06.05.2025
Jainam Mehta
Contributor
06.05.2025

Cardano price weakens ahead of May 7 as key $0.65 support faces breakdown

Cardano price weakens ahead of May 7 as key $0.65 support faces breakdown ADA tests $0.65 support with bearish MACD and RSI below 40

​Cardano (ADA) continues to trade under pressure near $0.657, with repeated failures to break above the $0.68–$0.70 resistance band fueling a bearish short-term bias. After a sluggish start to May, ADA is struggling to hold key technical levels, and the broader market downturn has added to bearish momentum. 

Unless buyers step in to defend the $0.65 support zone, the cryptocurrency risks extending its decline toward deeper retracement levels.

Cardano price dynamics (April 2025 - May 2025) Source: TradingView.

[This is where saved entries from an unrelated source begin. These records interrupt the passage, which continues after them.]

/-- What is sent for each of a list stands in its order behind what was sent before. -/
theorem out_each_emit {α : Type} (e : α → Emission) (l : List α) (s : State) : (s.each l fun a t => t.emit (e a)).out = s.out ++ l.map e := by
  induction l generalizing s with
  | nil => exact (List.append_nil _).symm
  | cons a l ih =>
    rw [each_cons, ih, List.map_cons, List.append_cons]
    rfl

/-! ### The statement -/

/-- Settles O32: a received flit by its check and its turn, a sent one by whether a channel may send, the rest by what the link then holds. -/
theorem flitsAndSealsComplete : Obligations.FlitsAndSealsComplete := by
  unfold Obligations.FlitsAndSealsComplete
  refine ⟨?rx, ?tx, ?flow, ?ack, ?nak, ?credit, ?timer, ?sealed, ?sealReturn, ?gates⟩
  case rx =>
    intro p flit crcOk s h
    refine ⟨_, exec_flitRx h, ?_, ?_, ?_, ?_⟩
    · rintro rfl
      rfl
    · rintro rfl hnull
      exact if_pos hnull
    · rintro rfl hflit hturn
      exact (if_neg (ne_true_of_eq_false hflit)).trans (if_pos hturn)
    · rintro rfl hflit hturn
      exact (if_neg (ne_true_of_eq_false hflit)).trans (if_neg hturn)
  case tx =>
    intro p s h
    refine ⟨_, exec_flitTx h, fun vc turn q hthawed hvc hfront => ?_, flitSent_null⟩
    rw [flitSent, if_neg (ne_true_of_eq_false hthawed), hvc]
    dsimp only
    rw [hfront]
  case flow =>
    intro p vc xoff s h
    refine ⟨_, exec_flow h, fun h0 h7 => ?_, fun hfixed => if_pos hfixed⟩
    rw [if_neg (by simp [h0, h7]), linkOf_modLink]
    exact ⟨contains_xoffAfter .., rfl, rfl⟩
  case ack => exact fun p fseq s h => ⟨_, exec_ack h, linkOf_modLink .., rfl, rfl⟩
  case nak =>
    intro p fseq s h
    refine ⟨_, exec_nak h, ?_, ?_, flitsResent_mem ..⟩ <;> rw [flitsResent_link] <;> rfl
  case credit => exact fun p vc count s h => ⟨_, exec_credit h, linkOf_modLink .., rfl, rfl⟩
  case timer =>
    intro p s h
    have hlink : linkOf ((ackedNow p s).gate p 5 (((linkOf s p).rxSeq + 4095) % 4096)) p = { linkOf s p with unacked := 0, ackedAt := s.now } :=
      linkOf_setLink ..
    exact ⟨_, exec_ackTimer h, rfl, congrArg Link.unacked hlink, congrArg Link.ackedAt hlink, rfl⟩
  case sealed => exact fun p tag dest fseq s h => ⟨_, exec_seal h, _, rfl, sealNoted_in .., rfl⟩
  case sealReturn => exact fun p tag dest fseq s h => ⟨_, exec_sealReturn h, _, rfl, sealNoted_in .., rfl⟩
  case gates =>
    intro p s h
    exact ⟨_, exec_gateStateResend h, out_each_emit (fun k => .gate p 2 (k + 64)) .., each_keep State.regs (by intros; rfl) ..,
      each_keep State.fabric (by intros; rfl) ..⟩

end Sys2Proof.Machine
end

section
/-! SUPPORT. Time across a link, and the lanes that sleep, wake and are refreshed (R438, R467, R468), and the statement on them. -/

namespace Sys2Proof.Machine

/-! ### TIME_EXCHANGE_TX and TIME (R467, R468) -/

/-- The link has sent its time, and sends back what it last got with the time of its arrival. -/
def timesSent (p now : Nat) (s : State) : State :=
  let t := (setLink p { linkOf s p with timeSent := some now } s).gate p 8 (64 * now)
  match (linkOf s p).timeGot with
  | some (_, got) => t.gate p 8 (1 + 64 * got)
  | none => t

theorem exec_timeExchangeTx {p : Fin 9} {s : State} (h : canTimeExchangeTx p s = true) :
    exec (.timeExchangeTx p) s = .next (timesSent p (timeFine s.timeBits % 2 ^ 50) s) :=
  congrArg Host.Outcome.next (if_pos (Bool.and_eq_true_iff.mp h))

theorem timesSent_link (p now : Nat) (s : State) : linkOf (timesSent p now s) p = { linkOf s p with timeSent := some now } := by
  unfold timesSent
  dsimp only
  split <;> exact linkOf_setLink ..

theorem timesSent_out (p now : Nat) (s : State) : (timesSent p now s).out = s.out ++ [.gate p 8 (64 * now)] ++
    (match (linkOf s p).timeGot with
      | some (_, got) => [.gate p 8 (1 + 64 * got)]
      | none => []) := by
  unfold timesSent
  dsimp only
  split
  · rfl
  · exact (List.append_nil _).symm

theorem timesSent_regs (p now : Nat) (s : State) : (timesSent p now s).regs = s.regs := by
  unfold timesSent
  dsimp only
  split <;> rfl

/-- The offset that the exchange over the upstream port gives, where both times are known. -/
def answerHeard (p value : Nat) (s : State) : State :=
  let t := setLink p { linkOf s p with timeHeard := s.now } s
  match (linkOf s p).timeGot, (linkOf s p).timeSent with
  | some (t1, t2), some t3 =>
    if p < 8 ∧ !s.flag fabrPage Rg.fabrTimeControlMaster ∧ s.reg fabrPage Rg.fabrTimeControlUpstream = p then timeOffset t1 t2 t3 value t else t
  | _, _ => t

/-- A time that a link hears: the partner's own, or its answer to what was sent. -/
def timeHeard (p value localTime : Nat) (asked : Bool) (s : State) : State :=
  if asked then setLink p { linkOf s p with timeGot := some (value, localTime), timeHeard := s.now } s else answerHeard p value s

theorem exec_time {p : Fin 9} {kind : BitVec 6} {value localTime : BitVec 50} {s : State} (h : canTime p kind value localTime s = true) :
    exec (.time p kind value localTime) s = .next (timeHeard p value.toNat localTime.toNat (kind == 0) s) := by
  obtain ⟨hserves, hkind⟩ := Bool.and_eq_true_iff.mp h
  simp only [Bool.or_eq_true, beq_iff_eq] at hkind
  refine congrArg Host.Outcome.next ((if_neg (nn (decide_eq_true (Bool.and_eq_true_iff.mp hserves)))).trans ?_)
  rcases hkind with rfl | rfl <;> rfl

/-- The offset of an exchange is no part of a link. -/
theorem timeOffset_links (t1 t2 t3 t4 : Nat) (s : State) : (timeOffset t1 t2 t3 t4 s).fabric.links = s.fabric.links := by
  unfold timeOffset
  refine ite_prop (fun u : State => u.fabric.links = s.fabric.links) (fun _ => rfl) (fun _ => ?_)
  exact ite_prop (fun u : State => u.fabric.links = s.fabric.links)
    (fun _ => (congrArg FabricState.links ((servo_only ..).fabric rfl)).trans rfl) (fun _ => rfl)

theorem answerHeard_link (p value : Nat) (s : State) : linkOf (answerHeard p value s) p = { linkOf s p with timeHeard := s.now } := by
  have hlink := linkOf_setLink p { linkOf s p with timeHeard := s.now } s
  unfold answerHeard
  dsimp only
  split
  · refine ite_prop (fun u : State => linkOf u p = { linkOf s p with timeHeard := s.now }) (fun _ => ?_) (fun _ => hlink)
    exact (linkOf_of_links (timeOffset_links ..) p).trans hlink
  · exact hlink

Price stalls beneath all key EMAs

On the 4-hour chart, ADA remains decisively below its 20, 50, 100, and 200-period exponential moving averages—a configuration that confirms a strong bearish posture. The recent breakdown below the ascending trendline drawn from the April swing lows has invalidated bullish structure and left the $0.650 level as ADA’s last major support before a potential acceleration lower.

Momentum indicators add to the caution. The Relative Strength Index (RSI) sits at 35, pointing to persistent selling pressure but not yet oversold conditions. The MACD shows a widening bearish gap, with both the MACD and signal lines below zero and histogram bars growing to the downside. Meanwhile, the Ichimoku Cloud is flashing early warning signs as ADA trades beneath both conversion and base lines, entering a thin but negative cloud region.

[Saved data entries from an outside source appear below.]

/-- The member rows of a gang, in ascending order of core and row (R175, R373). -/
def State.members (s : State) (p g : Nat) : List (Nat × Nat) :=
  s.allRows.filter (fun x => s.inPart p x.1 && ctlGang (s.ctl x.1 x.2) == g)

/-- READY, OPEN or WAIT. -/
def running (st : Nat) : Bool := st == stReady || st == stOpen || st == stWait

/-- A member is READY, OPEN, WAIT or STOPPED (R380). -/
def State.gangLive (s : State) (p g : Nat) : Bool :=
  (s.members p g).any (fun x => running (s.rowState x.1 x.2) || s.rowState x.1 x.2 == stStopped)

/-- WDCNT returns to 0 when a gang without such a member is about to gain one (R380). -/
def State.quicken (s : State) (p g : Nat) : State :=
  if s.gangLive p g then s else s.setGang p g { s.gang p g with wdcnt := 0 }

/-- A member is READY, OPEN or WAIT (R379). -/
def State.gangRuns (s : State) (p g : Nat) : Bool := (s.members p g).any (fun x => running (s.rowState x.1 x.2))

/-- A stop mark of the gang is set (R369). -/
def GangSt.stopped (x : GangSt) : Bool := x.sup || x.shed || x.swap

/-- The identity's gang is stopped. -/
def State.idStopped (s : State) (id : Ident) : Bool := !id.host && id.node == 0x3FF && (s.gang id.part id.gang).stopped

/-! ### Latches, FIFOs and the wait table -/

def CoreSt.latch? (x : CoreSt) (r : Nat) : Option Latch := x.latches.find? (fun l => l.row == r)
def CoreSt.modLatch (x : CoreSt) (r : Nat) (f : Latch → Latch) : CoreSt :=
  { x with latches := x.latches.map (fun l => if l.row == r then f l else l) }
def State.latch? (s : State) (c r : Nat) : Option Latch := (s.core c).latch? r
def State.modLatch (s : State) (c r : Nat) (f : Latch → Latch) : State := s.setCore c ((s.core c).modLatch r f)
def State.setIntent (s : State) (c r : Nat) (i : Intent) : State := s.modLatch c r (fun l => { l with intent := i })
def State.pendingOf (s : State) (c r : Nat) : List Pending :=
  match s.latch? c r with
  | some l => l.pending
  | none => []
/-- The identity is that of row r of core c of this device. -/
def Ident.isRow (id : Ident) (c r : Nat) : Bool := !id.host && id.node == 0x3FF && id.core == c && id.row == r
/-- Stores of the row that are not yet accepted (R154). -/
def State.outstanding (s : State) (c r : Nat) : List StoreReq :=
  s.stores.filter (fun q => q.id.isRow c r)
/-- Cause codes (R124). -/
def Cause.code : Cause → Nat
  | .ill => 0x01 | .len => 0x02 | .haz => 0x03 | .bt => 0x04 | .align => 0x05 | .prot => 0x06 | .lease => 0x07
  | .xlate => 0x08 | .cwstate => 0x09 | .engine => 0x0B | .trapi => 0x0C | .brk => 0x0D | .wdog => 0x0E | .priv => 0x0F
  | .queue => 0x10 | .absent => 0x11 | .memerr => 0x12 | .rsvd => 0x13

/-- The identity is a row of this device that the watchdog ends, or has ended: work that it has stored and that comes to its engine from
then on ends with the gang's (R381). -/
def State.idEnded (s : State) (id : Ident) : Bool :=
  !id.host && id.node == 0x3FF
    && ((s.latch? id.core id.row).any (fun l => match l.intent with
        | .trap t => t.cause == .wdog
        | .run => false
        | .close _ => false
        | .stalled => false)
      || (s.rowState id.core id.row == stFault && bitsAt (s.slot id.core id.row 3) 32 8 == Cause.wdog.code))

Support fragile as downside risk builds

Bears now focus on the $0.644–$0.650 support area. A confirmed close below this band could trigger a drop toward $0.625, and possibly to $0.60, where a key Fibonacci retracement zone resides. These levels also coincide with former demand from late April.

For bulls to regain control, ADA must reclaim $0.672 and break above the $0.688–$0.690 zone, where both the 20-EMA and 50-EMA converge. Only then would short-term sentiment flip positive, paving the way toward $0.70 and higher targets like $0.726. Until that occurs, price action remains vulnerable to further selling.

As covered in prior ADA updates, the failure to sustain bullish breakouts above the $0.688 level continues to weigh on structure. The loss of EMA support and increasing MACD divergence remain consistent with the earlier bearish scenario. Unless volume confirms a reversal, ADA remains exposed to downside risks beneath $0.65.